Seydegart sees social workers playing a key role in both palliative and hospice care, as well as in outreach to vulnerable individuals, including certain refugee and immigrant populations and unhoused people. And indeed, FIFSW graduates have gone on to work in both Bethell Hospice and the PEACH program.
“Palliative and hospice care are growing areas of social work practice,” says clinical social worker, palliative care expert and FIFSW instructor Susan Blacker, who teaches the popular Social Work in Palliative Care course in the Master of Social Work program. She notes an increased awareness of the importance of palliative care and improved access to services, especially for those with diagnoses other than cancer.
“Today’s model of care is focused on identifying palliative care needs earlier than in the past — even at the time of diagnosis of a serious illness,” says Blacker, who is also Senior Director, Cancer and Palliative Program Planning and Performance at Sinai Health System and Provincial Clinical Co-Lead for the Ontario Palliative Care Network (OPCN).
“Many patients will want to pursue all of the medical treatments that are possible, but at the same time they may also be worrying about the ‘what ifs?’ she says. “Others may be struggling with physical, psychosocial and practical problems that are impacting their quality of life and can be managed with the holistic approach that palliative care provides We need to start having those conversations earlier.”

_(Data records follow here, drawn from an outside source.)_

-- ==== Sys2Proof/Certificates/Slice0/Obligations.lean ====
section
/-!
DEFINITION. The statements for the provers, in the order of OBLIGATIONS.json. Each says which rules of the spec it formalises.
-/
open Sys2Proof Sys2Proof.Machine

/-! ### The queue of commands and reset -/

/-- The command at the front of the queue is the one that a step runs, on the state with the queue's rest. -/
def Obligations.StepRunsTheFrontCommand : Prop :=
  ∀ (c : Instr) (rest : List Instr) (s : State),
    step { s with pending := c :: rest } = exec c { s with pending := rest }

/-- With no command waiting, one MCLK edge passes: SHADOW_CYCLE counts on and nothing else changes (the model's choice: DESIGN
CHOICE, notes/assumptions/3.md). -/
def Obligations.IdleStepCountsACycle : Prop :=
  ∀ s : State, s.pending = [] → step s = .next { s with cycle := s.cycle + 1 }

/-- Reset leaves the machine canonical and with an empty queue. -/
def Obligations.ResetIsCanonical : Prop := State.reset.Canonical ∧ State.reset.pending = []

/-- What the spec gives as reset values: those of the register index, a core stopped with zeroed registers, predicates p1 to p7
at 0 and p0 at 1, no trap and no handler, and queues that count nothing. -/
def Obligations.ResetRegisters : Prop :=
  (∀ r ∈ regTable, ∀ i, i < r.count → r.first + r.stride * i ≠ rHostQcfg 0 →
      State.reset.reg (r.first + r.stride * i) = BitVec.ofNat 64 r.reset) ∧
    State.reset.reg (rHostQcfg 0) = 3 ∧ State.reset.cycle = 0 ∧
    (∀ t : Site, let c := State.reset.core t
      c.run = .stopped ∧ (∀ i, c.get i = 0) ∧ c.pred 0 = true ∧ (∀ i, 0 < i → c.pred i = false) ∧ c.trapT = false ∧
        c.handH = false ∧ c.handE = false ∧ c.epc = 0 ∧ c.cause = 0 ∧ c.tval = 0 ∧ c.tvec = 0 ∧ c.hpc = 0 ∧ c.wlimit = 0 ∧
        c.commits = 0 ∧ c.cychi = 0 ∧ c.frame = 0 ∧ c.staged.stat = 0) ∧
    (∀ (t : Site) (q : Nat), (State.reset.queue t q).icnt = 0 ∧ (State.reset.queue t q).ccnt = 0 ∧
      (State.reset.queue t q).halted = false)

/-- Every map of the state stays in its one canonical form, whatever command a step runs. -/
def Obligations.StepKeepsTheStateCanonical : Prop :=
  ∀ s s' : State, s.Canonical → step s = .next s' → s'.Canonical

/-- No command touches the commands that wait behind it. -/
def Obligations.CommandsLeaveTheQueueAlone : Prop :=
  ∀ (c : Instr) (s s' : State), s.Canonical → exec c s = .next s' → s'.pending = s.pending

/-- A frozen device holds every tile: no event of a core instruction happens there (R446). -/
def Obligations.FrozenTilesStand : Prop :=
  ∀ (t : Site) (s : State), t.isTile = true → s.frozen = true →
    (∀ r ∈ coreRows t, exec r.1 s = .refused .frozen) ∧
      (∀ i ∈ [Instr.grainAccept t, .ackReceive t, .loamRefresh t, .tileIdleEntry t, .handlerDispatch t, .storeBufferPerform t,
        .instructionFetch t, .engineFault t, .waitTimeout t, .cacheWriteback t, .frameSwitch t],
        exec i s = .refused .frozen)

/-! ### The control core: registers, guard, decoding -/

/-- The files of the core (R109, R138): a read after a write, s0, and the handler bank that stands for s24 to s31 while a handler
runs; p0 reads 1 and takes no write; a write touches nothing else. The PC leaves for the next word in line (R117) or for another
(R114): what happens to the fetch buffer. A JR whose rd is its ra jumps to the old value (DEDUCED, notes/assumptions/12.md). -/
def Obligations.CoreRegisterFiles : Prop :=
  (∀ (c : Core) (i j p q : Nat) (v : Word) (b : Bool) (a : BitVec 19), i < 32 → j < 32 → p < 8 → q < 8 →
    (c.get 0 = 0 ∧ c.put 0 v = c ∧
      ((c.put i v).get j = if i = j ∧ i ≠ 0 then v else c.get j) ∧
      (c.handH = true → 24 ≤ i → (c.put i v).regs = c.regs) ∧
      (c.handH = false → (c.put i v).bank = c.bank) ∧ ((i < 24) → (c.put i v).bank = c.bank) ∧
      (∃ (r : Vector Word 32) (b : Vector Word 8), c.put i v = { c with regs := r, bank := b })) ∧
    (c.pred 0 = true ∧ c.setPred 0 b = c ∧ ((c.setPred p b).pred q = if p = q ∧ p ≠ 0 then b else c.pred q) ∧
      (∃ x : BitVec 8, c.setPred p b = { c with preds := x })) ∧
    (c.advance.pc.toNat = (c.pc.toNat + 4) % 2 ^ 19 ∧
      (c.pc.toNat % 8 = 0 → c.advance.fetch = c.fetch) ∧ (c.pc.toNat % 8 = 4 → c.advance.fetch = c.fetch.drop 1) ∧
      (∃ f, c.advance = { c with pc := c.pc + 4, fetch := f }) ∧ c.jump a = { c with pc := a, fetch := [] })) ∧
  (∀ (s : State) (t : Site) (w : Word), s.Runs t 0x22 w → fRb w = 0 → fFn w = 0 → fRd w = fRa w →
    let a := (s.core t).get (fRa w)
    a.toNat % 4 = 0 → a.toNat < 0x80000 → exec (.jr t) s = .next (s.onCore t (fun c =>
      { c.put (fRd w) (BitVec.setWidth 32 (c.pc + 4)) with pc := BitVec.ofNat 19 a.toNat, fetch := [] })))

/-- An instruction whose guard is false only advances the PC, in every state of the core (R117). -/
def Obligations.FalseGuardOnlyAdvancesThePc : Prop :=
  ∀ (s : State) (t : Site) (w : Word), ∀ r ∈ coreRows t, s.StandsAt t r.2.1 w → r.2.2 w → (s.core t).pred (fPg w) = false →
    exec r.1 s = .next (s.onCore t Core.advance)

/-- A word that R118 refuses raises ILLEGAL whatever its guard, and so does a reserved opcode, the all-zero word among
them. -/
def Obligations.IllegalWordsTrap : Prop :=
  ∀ (s : State) (t : Site) (w : Word), t.isTile = true → s.frozen = false → s.atBoundary t = true → (s.core t).word = some w →
    (∀ r ∈ coreRows t, fOp w = r.2.1 → ¬ r.2.2 w → exec r.1 s = .next (s.takeTrap t 2 w)) ∧
      ((∀ r ∈ coreRows t, fOp w ≠ r.2.1) → exec (.illegalInstruction t) s = .next (s.takeTrap t 2 w)) ∧
      fOp (0 : Word) = 0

Equipped with increasingly specialized skills and competencies in palliative care, social work graduates can be instrumental in helping ensure patients are well supported across different care settings, including serving communities with palliative care gaps, such as unhoused populations. This training is not only crucial for students in the faculty’s gerontology field of study — social workers may be supporting populations with life-limiting illnesses at all stages of life.
“The benefits of an interprofessional approach to palliative care can be so significant, especially when we can get involved earlier in someone’s journey,” says Blacker. “We can often decrease the chance of that person needing to come into a hospital or to come to the emergency department in a crisis.”
By working in partnership with patients and families to understand the impact of the illness on their family system, facilitate access to community resources, address caregiver needs, provide grief and bereavement support and much more, social workers play a key role on the palliative care team.
Investing in the future of palliative care
“It is such a rich and unique area for social work practice, and we have so much opportunity to make an impact,” says Blacker. “I’m inspired to be training the next generation of leaders who will not only be caring for clients, but also developing new programs and approaches to providing care.”
Seydegart established the student fellowships with this same goal — by supporting future leaders in the field such as Thiyagasoruban, who hopes to improve understanding of palliative care among the South Asian diaspora and help more people benefit from it.
“Hospice and palliative care is not finished, we keep learning,” says Seydegart. “I hope the awards help stimulate thinking and action around this, because this type of care must keep growing and becoming wiser and broader, more inclusive.”